## AIM OF THE EXERCISE
Below is a listing; give only the number of its lines that contain the word "change".

## SUPPLIED INFORMATION
————

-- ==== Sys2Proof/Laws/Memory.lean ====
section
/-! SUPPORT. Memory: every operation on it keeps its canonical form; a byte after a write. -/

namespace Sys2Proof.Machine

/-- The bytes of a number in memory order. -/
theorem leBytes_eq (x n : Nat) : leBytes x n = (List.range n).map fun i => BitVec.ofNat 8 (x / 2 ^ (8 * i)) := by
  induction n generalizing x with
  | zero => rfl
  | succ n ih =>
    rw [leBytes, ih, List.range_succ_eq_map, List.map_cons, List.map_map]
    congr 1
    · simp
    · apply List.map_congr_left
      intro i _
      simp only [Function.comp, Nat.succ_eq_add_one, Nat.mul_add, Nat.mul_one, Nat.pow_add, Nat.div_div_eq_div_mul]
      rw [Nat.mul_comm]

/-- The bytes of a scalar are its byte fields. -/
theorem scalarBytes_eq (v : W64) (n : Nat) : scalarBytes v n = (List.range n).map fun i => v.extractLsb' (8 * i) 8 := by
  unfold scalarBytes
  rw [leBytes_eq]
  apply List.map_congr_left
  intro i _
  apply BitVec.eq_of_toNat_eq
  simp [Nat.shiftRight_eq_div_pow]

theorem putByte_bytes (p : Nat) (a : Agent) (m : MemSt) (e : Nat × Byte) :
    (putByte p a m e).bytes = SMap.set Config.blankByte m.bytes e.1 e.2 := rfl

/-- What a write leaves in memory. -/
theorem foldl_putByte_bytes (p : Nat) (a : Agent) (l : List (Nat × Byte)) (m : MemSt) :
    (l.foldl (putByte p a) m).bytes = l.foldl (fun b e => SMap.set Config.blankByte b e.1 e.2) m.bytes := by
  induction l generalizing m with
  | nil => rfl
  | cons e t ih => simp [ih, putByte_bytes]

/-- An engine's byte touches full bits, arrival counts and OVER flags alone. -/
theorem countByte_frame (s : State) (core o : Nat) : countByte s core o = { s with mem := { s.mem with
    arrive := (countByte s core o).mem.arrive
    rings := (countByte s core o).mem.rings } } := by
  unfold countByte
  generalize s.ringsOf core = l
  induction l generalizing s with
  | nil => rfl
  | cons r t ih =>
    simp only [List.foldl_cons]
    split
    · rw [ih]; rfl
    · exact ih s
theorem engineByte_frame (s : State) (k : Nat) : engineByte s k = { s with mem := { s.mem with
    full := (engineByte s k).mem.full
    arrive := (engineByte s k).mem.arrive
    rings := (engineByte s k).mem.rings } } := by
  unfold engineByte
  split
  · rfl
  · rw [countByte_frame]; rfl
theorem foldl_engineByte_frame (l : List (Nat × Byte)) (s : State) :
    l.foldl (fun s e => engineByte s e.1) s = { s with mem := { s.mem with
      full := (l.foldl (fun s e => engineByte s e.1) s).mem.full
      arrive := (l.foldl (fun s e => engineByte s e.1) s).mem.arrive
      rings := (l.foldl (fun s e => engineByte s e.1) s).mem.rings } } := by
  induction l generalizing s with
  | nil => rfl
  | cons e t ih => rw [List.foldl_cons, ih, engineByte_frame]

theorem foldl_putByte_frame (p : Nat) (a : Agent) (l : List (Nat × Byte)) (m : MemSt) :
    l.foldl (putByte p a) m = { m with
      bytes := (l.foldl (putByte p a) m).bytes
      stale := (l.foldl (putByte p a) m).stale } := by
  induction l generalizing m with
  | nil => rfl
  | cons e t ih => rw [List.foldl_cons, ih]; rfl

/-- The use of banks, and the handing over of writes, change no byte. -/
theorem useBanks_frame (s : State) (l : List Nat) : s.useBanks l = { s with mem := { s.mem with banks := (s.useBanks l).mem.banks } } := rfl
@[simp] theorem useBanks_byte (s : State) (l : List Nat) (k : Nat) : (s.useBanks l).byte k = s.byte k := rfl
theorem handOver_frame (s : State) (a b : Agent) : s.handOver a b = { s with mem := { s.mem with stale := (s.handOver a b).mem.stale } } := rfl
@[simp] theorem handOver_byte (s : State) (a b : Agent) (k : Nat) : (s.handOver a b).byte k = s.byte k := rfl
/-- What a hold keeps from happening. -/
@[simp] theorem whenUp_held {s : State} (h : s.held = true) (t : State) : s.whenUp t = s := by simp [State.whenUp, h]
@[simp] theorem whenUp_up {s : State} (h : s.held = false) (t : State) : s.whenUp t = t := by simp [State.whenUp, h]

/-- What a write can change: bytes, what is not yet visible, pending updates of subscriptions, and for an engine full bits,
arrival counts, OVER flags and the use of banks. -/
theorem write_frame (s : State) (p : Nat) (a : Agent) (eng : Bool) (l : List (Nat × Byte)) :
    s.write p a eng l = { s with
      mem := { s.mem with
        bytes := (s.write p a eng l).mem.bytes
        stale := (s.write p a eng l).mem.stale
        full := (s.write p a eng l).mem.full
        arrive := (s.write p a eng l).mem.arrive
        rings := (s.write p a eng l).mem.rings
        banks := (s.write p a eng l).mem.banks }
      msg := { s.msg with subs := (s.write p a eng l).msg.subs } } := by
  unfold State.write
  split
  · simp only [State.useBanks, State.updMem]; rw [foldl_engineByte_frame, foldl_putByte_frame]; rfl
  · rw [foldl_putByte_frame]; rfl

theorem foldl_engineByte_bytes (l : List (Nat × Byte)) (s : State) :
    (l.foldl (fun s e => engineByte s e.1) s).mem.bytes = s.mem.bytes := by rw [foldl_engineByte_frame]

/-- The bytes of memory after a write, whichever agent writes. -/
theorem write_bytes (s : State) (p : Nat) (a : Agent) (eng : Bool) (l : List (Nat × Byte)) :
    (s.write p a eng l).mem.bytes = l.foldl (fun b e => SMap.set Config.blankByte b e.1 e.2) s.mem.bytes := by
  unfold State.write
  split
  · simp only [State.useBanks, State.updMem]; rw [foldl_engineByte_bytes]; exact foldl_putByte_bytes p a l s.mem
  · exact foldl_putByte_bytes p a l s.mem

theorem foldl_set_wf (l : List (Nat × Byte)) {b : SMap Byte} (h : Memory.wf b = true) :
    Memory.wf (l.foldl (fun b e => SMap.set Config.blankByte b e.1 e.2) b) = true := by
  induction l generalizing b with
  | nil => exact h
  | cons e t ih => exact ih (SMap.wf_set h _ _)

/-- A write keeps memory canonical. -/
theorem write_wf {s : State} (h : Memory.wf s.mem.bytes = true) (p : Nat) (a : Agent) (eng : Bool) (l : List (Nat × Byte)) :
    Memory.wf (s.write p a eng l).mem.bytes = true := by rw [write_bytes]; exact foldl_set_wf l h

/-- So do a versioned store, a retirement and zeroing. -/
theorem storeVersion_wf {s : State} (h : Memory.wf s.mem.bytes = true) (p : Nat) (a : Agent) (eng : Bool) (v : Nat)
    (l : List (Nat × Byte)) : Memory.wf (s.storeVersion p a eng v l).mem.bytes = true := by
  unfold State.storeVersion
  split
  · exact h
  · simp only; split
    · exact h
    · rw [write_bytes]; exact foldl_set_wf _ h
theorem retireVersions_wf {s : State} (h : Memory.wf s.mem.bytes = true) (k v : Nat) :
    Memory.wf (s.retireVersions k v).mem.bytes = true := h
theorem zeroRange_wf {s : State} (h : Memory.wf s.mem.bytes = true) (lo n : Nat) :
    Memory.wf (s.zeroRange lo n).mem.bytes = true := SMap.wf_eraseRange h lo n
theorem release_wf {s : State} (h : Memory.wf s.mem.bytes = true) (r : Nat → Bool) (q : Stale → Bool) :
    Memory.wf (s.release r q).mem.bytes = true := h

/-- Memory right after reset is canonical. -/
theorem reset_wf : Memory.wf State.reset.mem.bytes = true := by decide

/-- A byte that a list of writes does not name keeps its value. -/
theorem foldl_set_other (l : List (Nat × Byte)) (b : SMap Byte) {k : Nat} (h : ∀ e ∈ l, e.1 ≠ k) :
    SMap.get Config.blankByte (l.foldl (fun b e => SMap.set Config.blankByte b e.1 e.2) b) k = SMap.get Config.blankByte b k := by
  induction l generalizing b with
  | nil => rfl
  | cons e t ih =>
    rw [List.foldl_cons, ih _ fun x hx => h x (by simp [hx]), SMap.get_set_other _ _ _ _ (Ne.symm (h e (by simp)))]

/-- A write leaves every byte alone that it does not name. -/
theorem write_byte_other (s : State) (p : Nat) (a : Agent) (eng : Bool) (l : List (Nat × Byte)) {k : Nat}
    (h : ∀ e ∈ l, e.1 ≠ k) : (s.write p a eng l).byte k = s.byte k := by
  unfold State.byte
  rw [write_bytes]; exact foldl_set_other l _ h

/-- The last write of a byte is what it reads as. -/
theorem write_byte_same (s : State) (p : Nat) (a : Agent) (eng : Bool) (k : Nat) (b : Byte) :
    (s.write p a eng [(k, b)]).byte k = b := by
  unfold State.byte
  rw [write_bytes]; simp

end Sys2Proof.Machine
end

————

## TASK ANSWER
2